Town Councilor Nina Pickering Cook led an evening training for Town of Acton volunteer board and committee members that reviewed the town’s responsibilities under the Open Meeting Law, the Public Records Law and the State Ethics Act.
Cook opened by stating the fundamental rule: “any deliberation by a quorum of a public body must take place in a meeting,” and said the session would focus on definitions, common pitfalls and practical steps for compliance.
The training stressed several recurring compliance points: meeting notices should be posted at least 48 hours in advance (excluding Saturdays, Sundays and legal holidays); draft and final minutes must be prepared and approved promptly; public records requests must receive an initial response within 10 business days; and certain communications among a quorum outside a public meeting can count as prohibited deliberation. Cook cautioned volunteers that electronic communications are a particular risk, advising “Almost never hit reply all, ever.”
Cook reviewed how a quorum and a “public body” are defined and warned that ad hoc two-or-more member working groups can become subcommittees subject to posting, minutes and open-meeting requirements unless the task is delegated to a single member or to staff. She explained that a single member may gather information or consult a nonquorum informal working group, but two or more members acting together on a public duty create a subcommittee that must comply with the Open Meeting Law.
On meeting notices, Cook said boilerplate agendas such as “new business” are no longer sufficient. She urged chairs to describe agenda items in enough detail so members of the public can determine whether to attend — for land-use matters, that includes providing the project address. Emergency meetings are permitted only in narrow circumstances where waiting 48 hours would undermine the meeting’s purpose.
The training covered minutes and records: meeting minutes should summarize discussions so that someone who did not attend can understand why a decision was reached; minutes for open sessions must be approved promptly (the attorney general’s guidance was cited as meaning within 30 days or three regular meetings, whichever is shorter); and audio/video recordings do not substitute for written minutes.
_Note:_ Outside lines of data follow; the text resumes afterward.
-- ==== Sys2Proof/Machine/Control.lean ====
section
/-!
DEFINITION. The meanings of the control and status commands (`spec/43_control.md` R200 to R208). None of them can fault.
-/

namespace Sys2Proof.Machine

/-- `NOP` (R200). -/
def execNop (_v : Byte) (s : State) : Host.Outcome State Fault Refusal := .next s

/-- `RD_STATUS` (R201). -/
def execRdStatus (_v : Byte) (s : State) : Host.Outcome State Fault Refusal := respond (statusView s) s

/-- `RD_ERR` (R202). -/
def execRdErr (_v : Byte) (s : State) : Host.Outcome State Fault Refusal := respond s.err s

/-- `RD_CAUSE` (R203). -/
def execRdCause (_v : Byte) (s : State) : Host.Outcome State Fault Refusal := respond s.firstErr s

/-- `RD_ERRCMDHI` (R204). -/
def execRdErrCmdHi (_v : Byte) (s : State) : Host.Outcome State Fault Refusal := respond (wordHi s.errCmd) s

/-- `RD_ERRCMDLO` (R205). -/
def execRdErrCmdLo (_v : Byte) (s : State) : Host.Outcome State Fault Refusal := respond (wordLo s.errCmd) s

/-- `RD_DEVID` (R206). -/
def execRdDevId (_v : Byte) (s : State) : Host.Outcome State Fault Refusal := respond s.devId s

/-- `CFG_DEVID d` (R207): a frame being sent keeps its `E_DEV`. -/
def execCfgDevId (d : Byte) (s : State) : Host.Outcome State Fault Refusal := .next { s with devId := d }

/-- `RESET` (R208, R251). -/
def execReset (_v : Byte) (s : State) : Host.Outcome State Fault Refusal := .next (resetBlock s)

end Sys2Proof.Machine
end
Cook said documents used at a meeting should be listed with minutes and that many boards use the town’s DocuShare system to post materials publicly.
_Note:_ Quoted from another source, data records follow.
-- ==== Sys2Proof/Tests/Slice0.lean ====
section
/-!
SUPPORT. Small tests: well-formedness, every row's code written out from `spec/30_encoding.md` R95 and R102, the vectors
of `spec/95_test_vectors.md` that one step shows, the assembler, and for every statement with hypotheses a state and
operands that meet them all.
-/

namespace Sys2Proof.Tests

open Sys2Proof.Machine

/-! ## The states the tests start from -/

/-- A block with a queue of four bytes and the default device id. -/
def params4 : Params := { rxDepth := 4, bitsPerChar := 10, devIdReset := 0x16#8 }

/-- The reset state of that block. -/
def s0 : State := State.powerOn params4

/-- Reset, then `ENC_BEGIN c` and the payload pushed. -/
def assembling (c : Byte) (ps : List Byte) : State :=
  { s0 with
    encState := .assemble, eCmd := c, plen := BitVec.ofNat 8 ps.length
    pbuf := (ps.foldl (fun m b => (m.1 + 1, Memory.write m.2 m.1 b)) (0, [])).2 }

/-- The telemetry-request frame of device `0x16` in hand, at byte `k`. -/
def sending (k : Nat) : State :=
  { s0 with
    encState := .emit, eCmd := 0xA0#8, eDev := 0x16#8, eCkHi := 0xB1#8, eCkLo := 0xA7#8, ePos := BitVec.ofNat 9 k }

/-- A capture about to check, with these bytes waiting, after `n` iterations that stored `w` bytes. -/
def checking (n w : Nat) (q : List Byte) : State :=
  { s0 with capState := .check, iter := BitVec.ofNat 9 n, widx := BitVec.ofNat 9 w, rxq := q }

/-- An engine that has been fed at least two bytes. -/
def running (a b : Byte) : State := { s0 with ckState := .run, r1 := a, r2 := b }

/-- The state an outcome goes on to. -/
def nextOf : Host.Outcome State Fault Refusal → Option State
  | .next s => some s
  | .fault _ => none
  | .refused _ => none

/-- A field of the state an outcome goes on to. -/
def got {α : Type} (o : Host.Outcome State Fault Refusal) (f : State → α) : Option α := (nextOf o).map f

/-- What the fault registers hold. -/
def faultRecord (s : State) : Byte × Byte × Word := (s.err, s.firstErr, s.errCmd)

/-! ## Well-formedness: the one check of R99 -/

theorem test_wellFormed_selector_two : Instr.wellFormed (.encManual 0x02#8) = false := by decide

theorem test_wellFormed_selector_one : Instr.wellFormed (.encManual 0x01#8) = true := by decide

theorem test_wellFormed_ignored_operand : Instr.wellFormed (.ckInit 0xFF#8) = true := by decide

/-! ## Decoding: each row's word written out bit by bit from R95 and R102 -/

theorem test_decode_control :
    decode (.command 0b0000000010100101#16) = .ok (.nop 0xA5#8) ∧
    decode (.command 0b0011000010100101#16) = .ok (.rdStatus 0xA5#8) ∧
    decode (.command 0b0011000110100101#16) = .ok (.rdErr 0xA5#8) ∧
    decode (.command 0b0011001010100101#16) = .ok (.rdCause 0xA5#8) ∧
    decode (.command 0b0011001110100101#16) = .ok (.rdErrCmdHi 0xA5#8) ∧
    decode (.command 0b0011010010100101#16) = .ok (.rdErrCmdLo 0xA5#8) ∧
    decode (.command 0b0011010110100101#16) = .ok (.rdDevId 0xA5#8) ∧
    decode (.command 0b0011011010100101#16) = .ok (.cfgDevId 0xA5#8) ∧
    decode (.command 0b0011111110100101#16) = .ok (.reset 0xA5#8) :=
  ⟨rfl, rfl, rfl, rfl, rfl, rfl, rfl, rfl, rfl⟩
On executive sessions, Cook noted there are 10 statutorily authorized purposes and that three of those require an additional showing that public discussion would be detrimental to the town’s position (for example, certain litigation and property-acquisition discussions). She recommended using the town clerk’s office script when convening executive sessions and reminded members that executive-session minutes must be kept separately and reviewed when the confidential purpose ends.
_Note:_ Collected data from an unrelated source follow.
/-- The day part's match (R118). -/
def DayPart.allows (d : DayPart) (m : MinuteStart) : Bool :=
  match d with
  | .any => true
  | .dayOfMonth n => n == m.day
  | .weekdays set => set.getLsbD m.weekday

/-- The four pattern parts match a minute start (R118). -/
def Pattern.allows (p : Pattern) (m : MinuteStart) : Bool :=
  partMatches p.minute m.minute && partMatches p.hour m.hour && p.day.allows m && partMatches p.month m.month

/-- The firing of a slot at a minute start, when its entry is ARMED and matches (R118, R119). -/
def Slot.firing (m : MinuteStart) (slot : Nat) : Slot → Option Firing
  | .holds .armed e => if e.pattern.allows m then some ⟨slot, e, m⟩ else none
  | _ => none

/-- The firings of a minute start in ascending slot order, read when it is taken (R119). -/
def Schedule.firings (sc : Schedule) (m : MinuteStart) : List Firing :=
  sc.slots.toList.zipIdx.filterMap fun p => p.1.firing m p.2

/-- The schedule takes the oldest minute start handed to it, when no walk is unfinished (R119). -/
def State.beginWalk (s : State) : State :=
  match s.schedule.walk, s.schedule.minuteStarts with
  | [], m :: rest => s.setSchedule { s.schedule with minuteStarts := rest, walk := s.schedule.firings m }
  | _, _ => s

/-- Step 1 of a firing: the owner acts on the action within the hand-off (R120). -/
def State.handAction (s : State) (slot : Nat) : Action → State
  | .showPage page priority duration => s.takeShow slot page priority duration
  | .selectList list => s.reseatAndOffer list
  | .clearBelow priority => s.takeClearBelow priority
  | .display mode => s.setFrame { s.frame with display := { s.frame.display with mode := mode } }

/-- Steps 2 and 3 of a firing: ENTRY_FIRED, stamped with the minute start's hour and minute (R121), and the SPENT marking with
the dirty flag (R122). -/
def State.noteFiring (s : State) (f : Firing) : State :=
  let s1 :=
    if f.entry.report then
      s.offerStamped (some ⟨f.start.hour, f.start.minute⟩) .entryFired f.slot f.entry.action.code
    else s
  if f.entry.once then
    (s1.setSchedule { s1.schedule with slots := s1.schedule.slots.setIfInBounds f.slot (.holds .spent f.entry) }).markDirty
  else s1

/-- One whole firing (R119). -/
def State.fire (s : State) (f : Firing) : State := (s.handAction f.slot f.entry.action).noteFiring f

/-- The firing at the front of the walk, whole (R119). -/
def State.fireNext (s : State) : State :=
  match s.schedule.walk with
  | [] => s
  | f :: rest => (s.setSchedule { s.schedule with walk := rest }).fire f

/-- `n` firings of the walk, one after another. -/
def State.fireMany (s : State) : Nat → State
  | 0 => s
  | n + 1 => State.fireMany s.fireNext n

/-- The unfinished walk is completed: the schedule takes a minute start whole (R119, R125). While the calendar is not RUNNING
no entry fires, and what is left of a walk is dropped (R126; log entry 26). -/
def State.finishWalk (s : State) : State :=
  if s.calendar.state = .running then s.fireMany s.schedule.walk.length
  else s.setSchedule { s.schedule with walk := [] }

/-- The schedule takes a minute start whole: what is left of the one begun, or else the oldest that waits (R119). -/
def State.takeMinute (s : State) : State := s.beginWalk.finishWalk

/-- `n` minute starts are taken, one after another. -/
def State.takeMinutes (s : State) : Nat → State
  | 0 => s
  | n + 1 => State.takeMinutes s.takeMinute n

/-- Every minute start handed over is taken whole. The calendar's happenings that end its minute or its RUNNING state come after
the minute starts it has handed over (R97, R121, R126, R145; log entry 26). -/
def State.takeWaiting (s : State) : State := s.takeMinutes (s.schedule.minuteStarts.length + 1)

/-- An owner that takes a minute start whole acts on what an unfinished walk leaves (R125). A request it refuses leaves the walk
as it stands (R167; log entry 9). -/
def afterWalk (owner : State → Taken) (s : State) : Taken := owner s.finishWalk

/-- A hand-off command: the next firing of the walk of a RUNNING calendar's minute start, when its action is the one named;
otherwise no such hand-off is due and nothing changes (R126; log entry 5). -/
def State.handDue (s : State) (isIt : Firing → Bool) : State :=
  match s.calendar.state, s.beginWalk.schedule.walk with
  | .running, f :: _ => if isIt f then s.beginWalk.fireNext else s
  | _, _ => s

/-- The second tick at a RUNNING calendar (R97): the fields advance, CALENDAR_WRAP is queued at the end of 2099, and a minute
start is handed to the schedule, except during a start (R108). The end of a minute comes after the minute starts handed over
before it (R145; log entry 26). -/
def State.countSecond (s : State) : State :=
  let f := s.calendar.fields.nextSecond
  let s0 := if f.second = 0 then s.takeWaiting else s
  let s1 := s0.setCalendar { s.calendar with fields := f }
  let s2 := if s.calendar.fields.isLast then s1.offer .calendarWrap 0 0 else s1
  if f.second = 0 ∧ s.listening then
    s2.setSchedule { s2.schedule with minuteStarts := s2.schedule.minuteStarts ++ [f.minuteStart] }
  else s2

/-! ## Second ticks (R94) -/

/-- One second tick owed to the calendar is taken. -/
def Owed.lessCalendar (o : Owed) : Owed := { o with calendar := o.calendar - 1 }
/-- One second tick owed to the rotation is taken. -/
def Owed.lessRotation (o : Owed) : Owed := { o with rotation := o.rotation - 1 }
/-- One second tick owed to the override stack is taken. -/
def Owed.lessStack (o : Owed) : Owed := { o with stack := o.stack - 1 }
/-- One second tick owed to the page store is taken. -/
def Owed.lessStore (o : Owed) : Owed := { o with store := o.store - 1 }

end Sys2Proof.Machine
end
For public records, Cook explained that any writing related to public duties — including emails and texts — can be public records regardless of which account was used. She said the town has software to log and track requests and encouraged volunteers to route records requests through the town clerk’s office so responses meet statutory timelines and redaction obligations. She reminded members that personally held committee files should be turned into town hall so records are preserved centrally.
On ethics, Cook distinguished “actual” conflicts (direct financial interest or close family members) from perceived conflicts (longstanding friendships or expressed political views). She said officials must not use their public position for private benefit and urged recusal or filing the State Ethics Act disclosure (Form 23B) when a reasonable person might perceive a conflict.
The session included a question-and-answer period in which staff representatives directed volunteers to templates, posting procedures and contacts at the town clerk’s office for posting minutes and for obtaining a script to convene executive session. Cook and staff repeatedly advised volunteers to contact town staff or town counsel when complaints or complex public-records requests arise.
The training aimed to reduce inadvertent violations by emphasizing practical steps: avoid multi-member substantive email exchanges; post documents to DocuShare if substantive material must be shared before a meeting; have one designated recipient aggregate edits to draft minutes; and consult the town clerk or town counsel early when a complaint is filed.
Town staff said updated slides and templates would be distributed to participants after the session.